As an amateur cyclist, Godefroot won the bronze medal in the individual road race of the 1964 Summer Olympics after his young compatriot Eddy Merckx was caught in the final. Both men turned professional in 1965, and Godefroot was presented as Merckx's bane in his early days, winning several races ahead of him: the Belgian championship in 1965, Liège–Bastogne–Liège (1967) and Paris–Roubaix (1969).

However, Godefroot eventually lacked Merckx's abilities in stage races and focused on the individual stages in the grand tours. He won ten stages in the Tour de France, including the stage on the Champs-Élysées in 1975, where the Tour finished for the first time, and the green jersey in the 1970 Tour de France, one stage in the 1970 Giro d'Italia and two stages in the 1971 Vuelta a España.

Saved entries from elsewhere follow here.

-- ==== Sys2Proof/Machine/AsyncRows.lean ====
section
/-! DEFINITION. Completion and timeout of asynchronous operations (R81–R86, R88, R99, R100, R313, R330). -/

namespace Sys2Proof.Machine

/-! ## What holds an operation back -/

/-- Two accesses to Gecko's locks keep their order within a thread (R284). -/
def bothLocks (a b : Nat) : Bool :=
  let lock := fun (x : Nat) => decide (0xF000000000 + Reg.GKO_LOCK 0 ≤ x) && decide (x ≤ 0xF000000000 + Reg.GKO_LOCK 4095)
  lock a && lock b

/-- An earlier operation that must be done first: a far access of the same source ID to the same controller, which is
accepted there in the order of issue (R313; log 93), and of the same thread a lock command (R284) or a use of its tile. -/
def ordered (s : State) (p o : AsyncOp) : Bool :=
  decide (p.id < o.id) &&
    ((p.kind.far.isSome && o.kind.far.isSome && (opRequests s p).any (fun x => (opRequests s o).any x.kept)) ||
      (p.thread == o.thread &&
        ((match p.kind.far, o.kind.far with
          | some a, some b => bothLocks a b
          | _, _ => false) || p.kind.tiles.any (fun tl => o.kind.tiles.contains tl))))

/-- A store that finds the held writes full waits (R428). -/
def heldBack (s : State) (k : OpKind) : Bool :=
  match k with
  | .store a _ _ =>
    match regionOf a with
    | .csr off => holdFull s && (decide (swMask off ≠ 0) || off == Reg.EPC_COMMIT)
    | _ => false
  | _ => false

def asyncWaits (s : State) (o : AsyncOp) : Bool :=
  s.ops.any (fun p => ordered s p o) || (opRequests s o).any (fun r => unitBusy s r.addr) || heldBack s o.kind

/-! ## Effects: status, value and state -/

/-- Bytes of memory as a thread's load sees them: one of a dst buffer of a Lyre operation is old or the result (R149). -/
def memSeen (s : State) : List Nat → List Byte × State
  | [] => ([], s)
  | a :: r =>
    let (b, s1) := lyrOldNew ((List.range 24).any (fun c => lyrWriting s c a)) (rdByte s.mem a) s
    let (bs, s2) := memSeen s1 r
    (b :: bs, s2)

/-- A far load (R98): of a CSR, or of memory. -/
def loadRun (t a n : Nat) (signed : Bool) (ecc : Nat) (s : State) : Nat × Word × State :=
  match regionOf a with
  | .csr off =>
    match csrRead t off s with
    | (some v, s1) => (0, v, s1)
    | (none, s1) => (3, 0, s1)
  | _ =>
    if !populated s a then (3, 0, s)
    else
      let (bad, s1) := memReadCheck s a n ecc
      if bad then (4, 0, s1)
      else
        let (l, s2) := memSeen s1 ((List.range n).map (a + ·))
        (0, extLoad signed n (leNat l), s2)

/-- A far store (R98): to a CSR, or to memory. -/
def storeRun (t gen a n v : Nat) (s : State) : Nat × Word × State :=
  match regionOf a with
  | .csr off =>
    let (ok, s1) := csrWrite t gen off (toW v) s
    (if ok then 0 else 3, 0, s1)
  | _ =>
    if !populated s a then (3, 0, s)
    else
      let (bad, s1) := memWrite s a (leBytes n v)
      (if bad then 4 else 0, 0, s1)

/-- A far atomic (R98): with an error in its slot it stores nothing. -/
def atomRun (fn a v c ecc : Nat) (s : State) : Nat × Word × State :=
  if !populated s a then (3, 0, s)
  else
    let (bad, s1) := memReadCheck s a 8 ecc
    if bad then (4, 0, s1)
    else
      let (old, s2) := memAtomic s1 a fn v c
      (0, old, s2)

/-- Reads of the 64-byte lines numbered; `ecc` is the outcome of the first. `true` is poison. -/
def readLines : Nat → List Nat → State → Bool × State
  | _, [], s => (false, s)
  | ecc, u :: r, s =>
    let (a, s1) := memReadCheck s (u * 64) 64 ecc
    let (b, s2) := readLines 0 r s1
    (a || b, s2)

/-- A PLD's verification of a sealed tile (R226): an error in its bytes fails it too (R228, R315). -/
def pldTile (link : Bool) (ecc tl : Nat) (s : State) : Bool × State :=
  let (v, s1) := tileRead s tl ecc
  if v.sealed && (v.bad || v.poison) then (true, tileFail 1 tl link (checkBad s1 tl) s1) else (false, s1)

/-- Verification of tiles; `ecc` is the error of the first one's read. -/
def pldTiles (link : Bool) : Nat → List Nat → State → Bool × State
  | _, [], s => (false, s)
  | ecc, tl :: r, s =>
    let (a, s1) := pldTile link ecc tl s
    let (b, s2) := pldTiles link 0 r s1
    (a || b, s2)

/-- What earlier PSTs of the thread, not yet done, would put at an address (R100). -/
def pstBytes (s : State) (o : AsyncOp) (a : Nat) : List Byte :=
  s.ops.filterMap (fun p =>
    match p.kind with
    | .pst as v =>
      if p.thread == o.thread && decide (p.id < o.id) then
        (as.idxOf? a).map (fun i => BitVec.ofNat 8 (v / 256 ^ i))
      else none
    | _ => none)

/-- The bytes a PLD returns: each is old or new while such a PST is pending. -/
def pldBytes (o : AsyncOp) : List Nat → State → List Byte × State
  | [], s => ([], s)
  | a :: r, s =>
    let (b, s1) := lyrOldNew ((List.range 24).any (fun c => lyrWriting s c a)) (rdByte s.mem a) s
    let (x, s2) := choose s1 b (pstBytes s o a)
    let (bs, s3) := pldBytes o r s2
    (x :: bs, s3)

/-- PLD (R99): the links that locate its buffers and the tiles it touches first are verified, and the lines of the others
it reads only read. -/
def pldRun (o : AsyncOp) (addrs links first : List Nat) (ecc : Nat) (s : State) : Nat × Word × State :=
  let rest := ((addrs.filter (fun a => !first.contains (tileAt a))).map (· / 64)).eraseDups
  let (lb, s1) := pldTiles true ecc links s
  let e1 := if links.isEmpty then ecc else 0
  let (tb, s2) := pldTiles false e1 first s1
  let (psn, s3) := readLines (if first.isEmpty then e1 else 0) rest s2
  let opn := addrs.filter (fun a => !(tileGet s3 (tileAt a)).1)
  let psn1 := psn || opn.any (fun a => poisoned s3 a 1 || retiredAt s3 a)
  let (bs, s4) := pldBytes o addrs s3
  (if lb || tb then 5 else if psn1 then 4 else b2n !opn.isEmpty, toW (leNat bs), s4)

/-- Consecutive addresses as runs. -/
def byteRuns : List (Nat × Byte) → List (Nat × List Byte)
  | [] => []
  | (a, b) :: r =>
    match byteRuns r with
    | (x, l) :: rs => if x = a + 1 then (a, b :: l) :: rs else (a, [b]) :: (x, l) :: rs
    | [] => [(a, [b])]

/-- PST (R99): stores and opens the tiles it stores to. -/
def pstRun (addrs : List Nat) (v : Nat) (s : State) : Nat × Word × State :=
  let (bad, s1) := (byteRuns (addrs.zip (leBytes addrs.length v))).foldl
    (fun (p : Bool × State) e => let q := memWrite p.2 e.1 e.2; (p.1 || q.1, q.2)) (false, s)
  let s2 := forEach ((addrs.map tileAt).eraseDups) (fun tl s => writeTile s tl) s1
  (if bad then 4 else 0, 0, s2)

/-- The work of an operation at its target; `none` while its target has not answered, and for the kinds that end by rows
of their own. -/
def asyncRun (o : AsyncOp) (ecc : Nat) (s : State) : Option (Nat × Word × State) :=
  match o.kind with
  | .load a n sg =>
    match regionOf a with
    | .csr off => if Reg.BRG_TURN 0 ≤ off ∧ off ≤ Reg.BRG_TURN 3 then none else some (loadRun o.thread a n sg ecc s)
    | _ => some (loadRun o.thread a n sg ecc s)
  | .store a n v => some (storeRun o.thread ((th s o.thread).gen + b2n o.dead) a n v s)
  | .atom fn a v c => some (atomRun fn a v c ecc s)
  | .pld as links first => some (pldRun o as links first ecc s)
  | .pst as v => some (pstRun as v s)
  | .tseal tl => some (0, 0, updTh (sealTile s tl) o.thread (fun x => { x with touched := x.touched.filter (· != tl) }))
  | .known st v => some (st, v, s)
  | .balloc _ => o.result.map (fun r => (r.1, r.2, s))
  | .bfree _ => o.result.map (fun r => (r.1, r.2, s))
  | .lkup t key => some (lookup (lookupError s t key ecc) t key)
  | .learn t img =>
    let k := tKeyBytes s t
    let (ok, s1) := pushLearn s t (img.take k) (leNat (img.drop k)) false (64 + o.thread)
    some (b2n !ok, 0, s1)
  | _ => none

/-- ASYNC_COMPLETION (R82) of operation `id`; `ecc` is the error its first memory read meets: 0 none, 1 corrected,
2 uncorrectable, 3 uncorrectable in the check entry of the first tile it verifies. -/
def execAsyncCompletion (id ecc : Nat) (s : State) : Out :=
  if 4 ≤ ecc then .refused .illFormed
  else
    match opOf s id with
    | none => .next s
    | some o =>
      if asyncWaits s o then .next s
      else
        match asyncRun o ecc s with
        | none => .next s
        | some (st, v, s1) =>
          match opOf s1 id with
          | none => .next s1
          | some o1 => .next (complete o1 st v s1)

/-- ASYNC_TIMEOUT (R85) of operation `id`; a turn read that times out leaves Bridge (R215). -/
def execAsyncTimeout (id : Nat) (s : State) : Out :=
  match opOf s id with
  | none => .next s
  | some o =>
    if o.late || o.dead then .next s
    else
      let s1 := expireOp s o
      let s2 := match o.kind with
        | .turn _ _ _ => dropOp s1 id
        | _ => s1
      .next (settle o.thread s2)

end Sys2Proof.Machine
end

Being a specialist in one-day classic cycle races, he won another Belgian champion title in 1972, two Tours of Flanders at ten-year intervals in 1968 and 1978, two Bordeaux–Paris in 1969 and 1976 and had numerous runner-ups in other classics.

Remarkably, Godefroot informed the Tour de Flandres organization about the existence of the Koppenberg. Since 1976, the hill has been part of the race course.

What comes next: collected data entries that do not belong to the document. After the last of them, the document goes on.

-- ==== Sys2Proof/Machine/CsrRows.lean ====
section
/-! DEFINITION. Register writes from outside the cores, the board management controller, and the start of run-time
firmware (R13, R344, R513, R518, R536). -/

namespace Sys2Proof.Machine

/-! ## CSR accesses of the Service Newt, host functions and the board management controller -/

/-- An access of `n` bytes to the CSR at an offset (R9, R511–R513, R536): its status, 0 OK, 1 denied, 2 failed under R7,
and its value. -/
def csrAccess (loc off n : Nat) (write : Bool) (f : State → Option Word × State) (s : State) : Nat × Word × State :=
  let who := agentId s loc
  let cls := classOf s who
  let a := 0xF000000000 + off
  if !allowed s cls a (!write) write then (1, 0, denied who cls a write s)
  else if n ≠ 8 ∨ off % 8 ≠ 0 ∨ !csrUp off s then (2, 0, s)
  else
    match f s with
    | (some v, s1) => (0, v, s1)
    | (none, s1) => (2, 0, s1)

/-- A write as an access. -/
def writing (loc off : Nat) (v : Word) (s : State) : Option Word × State :=
  let (ok, s1) := csrWrite loc 0 off v s
  (if ok then some 0 else none, s1)

/-- A write that finds the hold of R428 full: its access completes once the hold ends. -/
def mustWait (s : State) (off : Nat) (write : Bool) : Bool :=
  write && holdFull s && (swMask off != 0 || off == Reg.EPC_COMMIT)

/-- An access ends: what its requester is told. The Service Newt sees 3 for an ERROR, the board management controller the
status of R536, and a host Completer Abort as 1 and Unsupported Request as 2; a host's write is told only if it fails. -/
def csrTell (loc off : Nat) (write : Bool) (s : State) (r : Nat × Word × State) : State :=
  if r.1 = 0 ∧ mustWait s off write then
    if loc = svcAgent ∨ loc = bmcAgent then { r.2.2 with epc := { r.2.2.epc with late := r.2.2.epc.late ++ [loc] } } else r.2.2
  else if loc = svcAgent then emit r.2.2 (.reg loc (if r.1 = 0 then 0 else 3) r.2.1)
  else if loc = bmcAgent ∨ !write ∨ r.1 = 2 then emit r.2.2 (.reg loc r.1 r.2.1)
  else r.2.2

/-- An access by a requester: a host function reaches CSRs through BAR0, which only a physical function has (R344), and the
board management controller while PORST_N is high and its previous access has completed (R536). -/
def csrBy (loc off n : Nat) (write : Bool) (f : State → Option Word × State) (s : State) : State :=
  if loc = bmcAgent then
    if s.svc.porst then s
    else if s.epc.late.contains bmcAgent then emit s (.reg bmcAgent 3 0)
    else csrTell loc off write s (csrAccess loc off n write f s)
  else if loc = svcAgent then csrTell loc off write s (csrAccess loc off n write f s)
  else if !fnEnabled s loc then s
  else if loc ≠ pfOf s (hostLinkOfFn s loc) ∨ 0x1000000 ≤ off then emit s (.reg loc 2 0)
  else csrTell loc off write s (csrAccess loc off n write f s)

def csrReadBy (loc off n : Nat) (s : State) : State := csrBy loc off n false (csrRead loc off) s
def csrWriteBy (loc off n : Nat) (v : Word) (s : State) : State := csrBy loc off n true (writing loc off v) s

/-- Who reads and writes CSRs from outside the cores. -/
def outside (loc : Nat) : Bool := loc == svcAgent || loc == bmcAgent || (decide (0x1000 ≤ loc) && decide (loc < 0x1400))

/-! ## Function pages and the CXL component registers (R344, R345) -/

/-- A host's write of `n` bytes to a function's page: a doorbell's 8 bytes from their start, a mailbox byte by byte, dwords
of the MSI-X table. -/
def pageWrite (fn off n v : Nat) (s : State) : State :=
  if off % n ≠ 0 then s
  else if off < 0x1000 then
    if off % 8 ≠ 0 ∨ n < 4 then s
    else if off < 0x800 then txDoorbell fn (off / 8) (v % 2 ^ 32) s
    else rxDoorbell fn ((off - 0x800) / 8) (v % 2 ^ 32) s
  else if off < 0x1100 then
    let s1 := mboxWrite fn (off - 0x1000) (leBytes n v) s
    if 0x10F8 ≤ off then mboxRing fn s1 else s1
  else if 0x2000 ≤ off ∧ off < 0xA000 ∧ 4 ≤ n then
    forEach (List.range (n / 4)) (fun i s =>
      let d := (off - 0x2000) / 4 + i
      vecWrite fn (d / 4) (d % 4) (v / 2 ^ (32 * i) % 2 ^ 32) s) s
  else s

/-- Byte `off` of a function's page as a host reads it; doorbells and unused bytes read zero. -/
def pageByte (s : State) (fn off : Nat) : Byte :=
  if 0x1000 ≤ off ∧ off < 0x1100 then Tab.get 0 s.host.mbox (fn * 256 + (off - 0x1000))
  else if 0x2000 ≤ off ∧ off < 0xA000 then
    BitVec.ofNat 8 (vecRead s fn ((off - 0x2000) / 16) ((off - 0x2000) / 4 % 4) / 2 ^ (8 * (off % 4)))
  else if 0xA000 ≤ off ∧ off < 0xA100 then
    BitVec.ofNat 8 ((List.range 8).foldl (fun n i => n + b2n (vec s fn (8 * (off - 0xA000) + i)).pend * 2 ^ i) 0)
  else 0

/-- An aligned width of a host's or the Service Newt's access. -/
def widthOk (off n : Nat) : Bool := [1, 2, 4, 8].contains n && off % n == 0

/-- The function is the physical function of the CXL link that presents a logical device. -/
def ldOwner (s : State) (fn ld : Nat) : Bool :=
  let l := ldLink s ld
  fnEnabled s fn && fn == pfOf s l && hostLinkOfFn s fn == l && flag s (Reg.HST_LINK l) F.HST_LINK_cxl &&
    flag s (Reg.HST_LDCFG ld) F.HST_LDCFG_valid && ldShown s ld

/-- What an access is well-formed for. -/
def accessOk : RegAccess → Bool
  | .csrWrite loc off n _ | .csrRead loc off n => (loc == svcAgent || onHostFn loc) && decide (off < 2 ^ 32) && [1, 2, 4, 8].contains n
  | .pageWrite fn off n _ | .pageRead fn off n => onHostFn fn && decide (off < 0x10000) && widthOk off n
  | .hdmWrite fn ld k _ | .hdmRead fn ld k => onHostFn fn && decide (ld < 16) && decide (k < 64)
  | .mailWrite fn off n _ | .mailRead fn off n => onHostFn fn && decide (off < 256) && widthOk off n
  | .tableSize fn n => onHostFn fn && decide (n ≤ 2048)
  | .setdasa addr dyn => decide (addr < 128) && decide (dyn < 128)
  | .entdaa dyn => decide (dyn < 128)

/-- REGISTER_WRITE (R13): a register access from outside the cores that no other row is. -/
def execRegisterWrite (x : RegAccess) (s : State) : Out :=
  if !accessOk x then .refused .illFormed
  else
    .next (match x with
    | .csrWrite loc off n v => csrWriteBy loc off n (toW v) s
    | .csrRead loc off n => csrReadBy loc off n s
    | .pageWrite fn off n v => if fnEnabled s fn then pageWrite fn off n v s else s
    | .pageRead fn off n =>
      if fnEnabled s fn then emit s (.bytes fn ((List.range n).map (fun i => pageByte s fn (off + i)))) else s
    | .hdmWrite fn ld k v => if ldOwner s fn ld then hdmWrite ld k (v % 2 ^ 32) s else s
    | .hdmRead fn ld k => if ldOwner s fn ld then emit s (.bytes fn (leBytes 4 (hdmDw s ld k))) else s
    | .mailWrite fn off n v => mboxWrite fn off (leBytes n v) s
    | .mailRead fn off n => emit s (.bytes svcAgent ((List.range n).map (fun i => Tab.get 0 s.host.mbox (fn * 256 + off + i))))
    | .tableSize fn n => setVecCount fn n s
    | .setdasa addr dyn => if addr = bmcAddr ∧ !s.svc.porst then { s with svc := { s.svc with dynAddr := some dyn } } else s
    | .entdaa dyn =>
      if s.svc.dynAddr = none ∧ !s.svc.porst then { s with svc := { s.svc with dynAddr := some dyn } } else s)

/-! ## Reads that remove an entry (R302, R364, R378) -/

/-- A read of one register by an agent outside the cores. -/
def readRow (off loc : Nat) (s : State) : Out :=
  if outside loc then .next (csrReadBy loc off 8 s) else .refused .illFormed

def execNotifyRead (c agent : Nat) (s : State) : Out :=
  if c < 7 then readRow (Reg.GKO_NOTIFY c) agent s else .refused .illFormed
def execMboxqRead (agent : Nat) (s : State) : Out := readRow Reg.HST_MBOXQ agent s
def execPfaultRead (agent : Nat) (s : State) : Out := readRow Reg.HST_PFAULT agent s
def execTxtsRead (p agent : Nat) (s : State) : Out :=
  if p < 64 then readRow (Reg.MAC_TXTS p) agent s else .refused .illFormed

/-! ## The board management controller (R535, R536) -/

/-- The message reaches the target: at 0x4C with a good PEC over SMBus; over I3C at its dynamic address once it has one,
else at 0x4C. -/
def bmcHeard (s : State) : BmcBus → Bool
  | .smbus addr pec => addr == bmcAddr && pec
  | .i3c addr => addr == s.svc.dynAddr.getD bmcAddr

def execBmcRead (bus : BmcBus) (off : Nat) (s : State) : Out :=
  if 2 ^ 32 ≤ off then .refused .illFormed
  else .next (if bmcHeard s bus then csrReadBy bmcAgent off 8 s else s)

def execBmcWrite (bus : BmcBus) (off : Nat) (v : Word) (s : State) : Out :=
  if 2 ^ 32 ≤ off then .refused .illFormed
  else .next (if bmcHeard s bus then csrWriteBy bmcAgent off 8 v s else s)

/-! ## Run-time firmware (R518, R527) -/

/-- Owner as the OWNER record of this die tells. -/
def ownerRestore (s : State) : State :=
  match nlsOwner s with
  | some b => setFld s Reg.SVC_SEC F.SVC_SEC_owner (leNat (b.take 1) % 2)
  | none => s

/-- Run-time firmware starts: it compares the schema, and applies the settings or quarantines itself. -/
def runtimeStart (s : State) : State :=
  let s1 := ownerRestore (nlsStat (nlsErrors (setMode .rt s)))
  let sc := nlsSchema s1
  if (nlsHead s1).isNone || (decide (schemaMin s1 ≤ sc) && decide (sc ≤ schemaMax s1)) then
    let s2 := forEach (nlsReplay s1).sets (fun e s => (csrWrite svcAgent 0 e.1 e.2 s).2) s1
    svcBootWrite (putF (rd s2 Reg.SVC_BOOT) F.SVC_BOOT_settings_ok 1) s2
  else
    let s2 := raise (setFld s1 Reg.SVC_BOOT F.SVC_BOOT_quar 1) 1803
    rejectSelf s2

def execRuntimeStart (s : State) : Out :=
  match s.svc.mode with
  | .rtLoad => .next (runtimeStart s)
  | _ => .next s

end Sys2Proof.Machine
end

At the end of his career, following the classics campaign in April 1977, he tested positive for a doping product along with several other top riders.

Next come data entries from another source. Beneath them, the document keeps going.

/-! ## Completions, row by row -/

/-- R131–R134, R151–R161, R81, R155: each command to a thread, a core or Lyre completes with its own effect, under
conditions on its operands and the state alone. R163–R236: each packet row (arrival, admission, grant, fill, cluster
power, endings, Bridge, departure and buffers) completes with its own effect, under conditions on its operands and the
state alone. -/
def Obligations.CoreRowsComplete : Prop :=
  (∀ (s : State) (t c id : Nat) (v : Word), t < 3072 → c < 24 →
    (∀ o, opOf s id = some o → o.late = false → o.dead = false → (∀ p l q, o.kind ≠ .turn p l q) →
      exec (.asyncTimeout id) s = .next (settle o.thread (expireOp s o))) ∧
    exec (.kill t) s = .next (cmdKill t s) ∧ exec (.killComplete t) s = .next (killFinish t s) ∧
    exec (.restart t) s = .next (cmdRestart t s) ∧
    (∀ pc priv, pc < 2 ^ 18 → priv < 4 → exec (.service t pc priv) s = .next (cmdService t pc priv s)) ∧
    exec (.softint t) s = .next (cmdSoftint t s) ∧ exec (.halt t) s = .next (cmdHalt t s) ∧
    exec (.threadHalted t) s = .next (haltFinish t s) ∧ exec (.resume t) s = .next (cmdResume t s) ∧
    exec (.wake t) s = .next (cmdWake t s) ∧ exec (.coreReset c v) s = .next (coreReset c v s) ∧
    exec (.cluCtlClr c) s = .next (cluCtlClr c s) ∧
    ((th s t).wait = .lyrBusy → exec (.lyrBusyRetry t) s = .next (updTh s t (fun x => { x with wait := .none }))) ∧
    (∀ o l ecc, opOf s id = some o → (clu s (thCluster o.thread)).lyrOps.find? (fun l => l.thread == o.thread) = some l →
      l.id = id → ecc < 4 → ∃ u, exec (.lyreOperationComplete id ecc) s = .next u ∧
        u = complete o (lyrFinish l o.late ecc s).1 (lyrFinish l o.late ecc s).2.1
          (updClu (lyrFinish l o.late ecc s).2.2 (thCluster o.thread)
            (fun x => { x with lyrOps := x.lyrOps.filter (fun y => y.id != id) }))) ∧
    exec (.lyreFlush c v) s = .next (lyrFlush c v s) ∧
    (∀ n, (clu s c).lyrFlush = some n → (clu s c).lyrOps.any (fun o => n == 128 || thNum o.thread == n) = false →
      ∃ u, exec (.lyreFlushComplete c) s = .next u ∧ fld u (Reg.CLU_LYFLUSH c) F.CLU_LYFLUSH_busy = 0 ∧
        (clu u c).lyrFlush = none) ∧
    exec (.cluLyctlClr c) s = .next (lyrClr c s)) ∧
  (∀ (s : State) (c p : Nat), c < 24 → p < 16 →
    (∀ e l corr uncor, e < 64 → portAssigned s e = true → portUp s e = true →
      exec (.frameReceive e l corr uncor) s =
        .next (bpUpdate (frameReceive e l uncor (macSat e 17 uncor (macSat e 16 corr s))))) ∧
    (∀ u d, holdOf s u = some d → canLetIn s d = true → admitTurn s d = true →
      exec (.descriptorAdmit u) s = .next (letIn s d)) ∧
    exec .slotGrant s = .next (grantNclk s) ∧
    (∀ t k ecc d back, t < 3072 → k < 2 → ecc < 4 → slotOf (th s t) k = .filling d back →
      let tile := tileAt (entryAddr d.buf0)
      let r := tileRead s tile ecc
      busyIn s tile 256 = false → r.1.poison = false → r.1.bad = false →
      ∃ d1, exec (.slotFillComplete t k ecc) s = .next (fillSlot t k back d1 (rdBytes r.2.mem tile (min d.len 256)) r.2) ∧
        d1 = { d with flags := putN (putN d.flags flUnchecked flHdrBad 0) flUnchecked flUnchecked (b2n !r.1.sealed) }) ∧
    (standing s = false → exec .wakeRequestScan s = .next (forEach (List.range 64) scanGroup s)) ∧
    (∀ w, (s.spawn.wakes.filter (fun w => !quietBars s w)).head? = some w → w.zero = true → wakeWindowClear s = true →
      exec .wakeStart s = .next (startWake w.cluster s)) ∧
    (∀ w ∈ s.spawn.wakes, w.cluster = c → w.paced = false →
      ∃ u, exec (.wakePaced c) s = .next u ∧ (∀ x ∈ u.spawn.wakes, x.cluster = c → x.paced = true)) ∧
    ((clu s c).power = .wakingG →
      exec (.clusterWakeComplete c) s = .next (wokenTo c (setClu s c { clu s c with power := .run }))) ∧
    ((clu s c).power = .run → quietIdle s c = true → parksDirectly s c = true →
      exec (.clusterGate c) s = .next (cluPower c .parking s)) ∧
    ((clu s c).power = .gated → quietIdle s c = true → parksDirectly s c = true →
      exec (.clusterParkDecision c) s = .next (cluPower c .parking s)) ∧
    ((clu s c).power = .parking → exec (.parkingComplete c) s = .next (parkDone c s)) ∧
    (∀ v, exec (.cluPwrctlWrite c v) s = .next (pwrctlWrite c v s)) ∧ exec .spnCtlClr s = .next (spnClr s) ∧
    (∀ key e r, s.bridge.inbound = (key, e) :: r →
      exec .endingArrival s = .next (bpUpdate (endingArrives key e { s with bridge := { s.bridge with inbound := r } }))) ∧
    exec .laneRetirement s = .next (retireNclk s) ∧
    (∀ l, l < 65536 → exec (.laneHoldExpiry l) s = .next (skipHead l s)) ∧
    (∀ id o ea n sg k d, opOf s id = some o → o.kind = .load ea n sg → k < 4 → regionOf ea = .csr (Reg.BRG_TURN k) →
      o.late = false → (th s o.thread).pkt = some d → ∃ u, exec (.brgTurnRead id) s = .next u ∧
        opOf u id = some { o with kind := .turn k d.lane d.seq }) ∧
    (∀ id o k l q, opOf s id = some o → o.kind = .turn k l q → o.late = false → turnHolds s k l q = true →
      exec (.turnComplete id) s = .next (complete o 0 (turnWord s l q) s)) ∧
    (∀ id o k l q, opOf s id = some o → o.kind = .pass k l q → earlierPass s o = false → laneHolds s l q = true →
      exec (.brgPass id) s = .next (complete o 0 0 (passPoint k l q s))) ∧
    exec .brgCtlClr s = .next (brgClr s) ∧
    (∀ e ecc, e < 64 → ecc < 4 → exec (.ethTransmit e ecc) s = .next (ethTransmit e ecc s)) ∧
    (∀ fn idx a n ecc, 0x1000 ≤ fn → fn < 0x1400 → idx < 256 → 256 ≤ n → n ≤ 65536 → ecc < 4 →
      exec (.hostRxWrite fn idx a n ecc) s = .next (rxWrite fn idx a n ecc s)) ∧
    (∀ vc dev ecc, vc < 8 → dev < 1024 → ecc < 4 → exec (.fabricPktSend vc dev ecc) s = .next (fabricSend vc dev ecc s)) ∧
    exec (.bpmAllocation p) s = .next (allocNclk p s) ∧
    exec (.bpmFree p) s = .next (bpUpdate (freeStep p (freeStep p s))) ∧
    exec (.ringFetchComplete p) s = .next (bpUpdate (ringLand p s)) ∧
    (∀ k, flag s Reg.BPM_CTL F.BPM_CTL_audit_en = true → s.bpm.audit = none → nextAudit s = some k →
      ∃ u, exec .auditStart s = .next u ∧ u.bpm.auditNext = k + 1) ∧
    (∀ a, s.bpm.audit = some a → unitBusy s a.cur = false → ∃ u, exec .auditStep s = .next u ∧
      u = auditAt { a with cur := (ptrRead s a.cur).1, steps := a.steps + 1 } (ptrRead s a.cur).2) ∧
    exec (.rebuildGo p) s = .next (bpUpdate (rebuildGo p s)) ∧
    (∀ ecc, ecc < 3 → exec (.rebuildComplete ecc) s = .next (bpUpdate (rebuildEnd ecc s))) ∧
    exec .bpmCtlClr s = .next (bpmClr s))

In 1981, Godefroot and his wife established a cycling shop in Deurle, which remains operational as of September 2025.

He managed the Capri-Sonne-Koga Miyata, T-Mobile, and Astana teams. He was notably the sports director of Bjarne Riis, Jan Ullrich and Erik Zabel during the victorious Tour de France editions in 1996 and 1997. However, Riis and Zabel later admitted they used EPO in the 1996 Tour de France.

Godefroot stepped down as team manager before the 2006 season and was replaced by Olaf Ludwig. After the exclusion of from the 2006 Tour de France, Godefroot returned to the peloton when he became manager of Astana. His contract was not renewed when it ran out in July 2007. He then withdrew from professional cycling.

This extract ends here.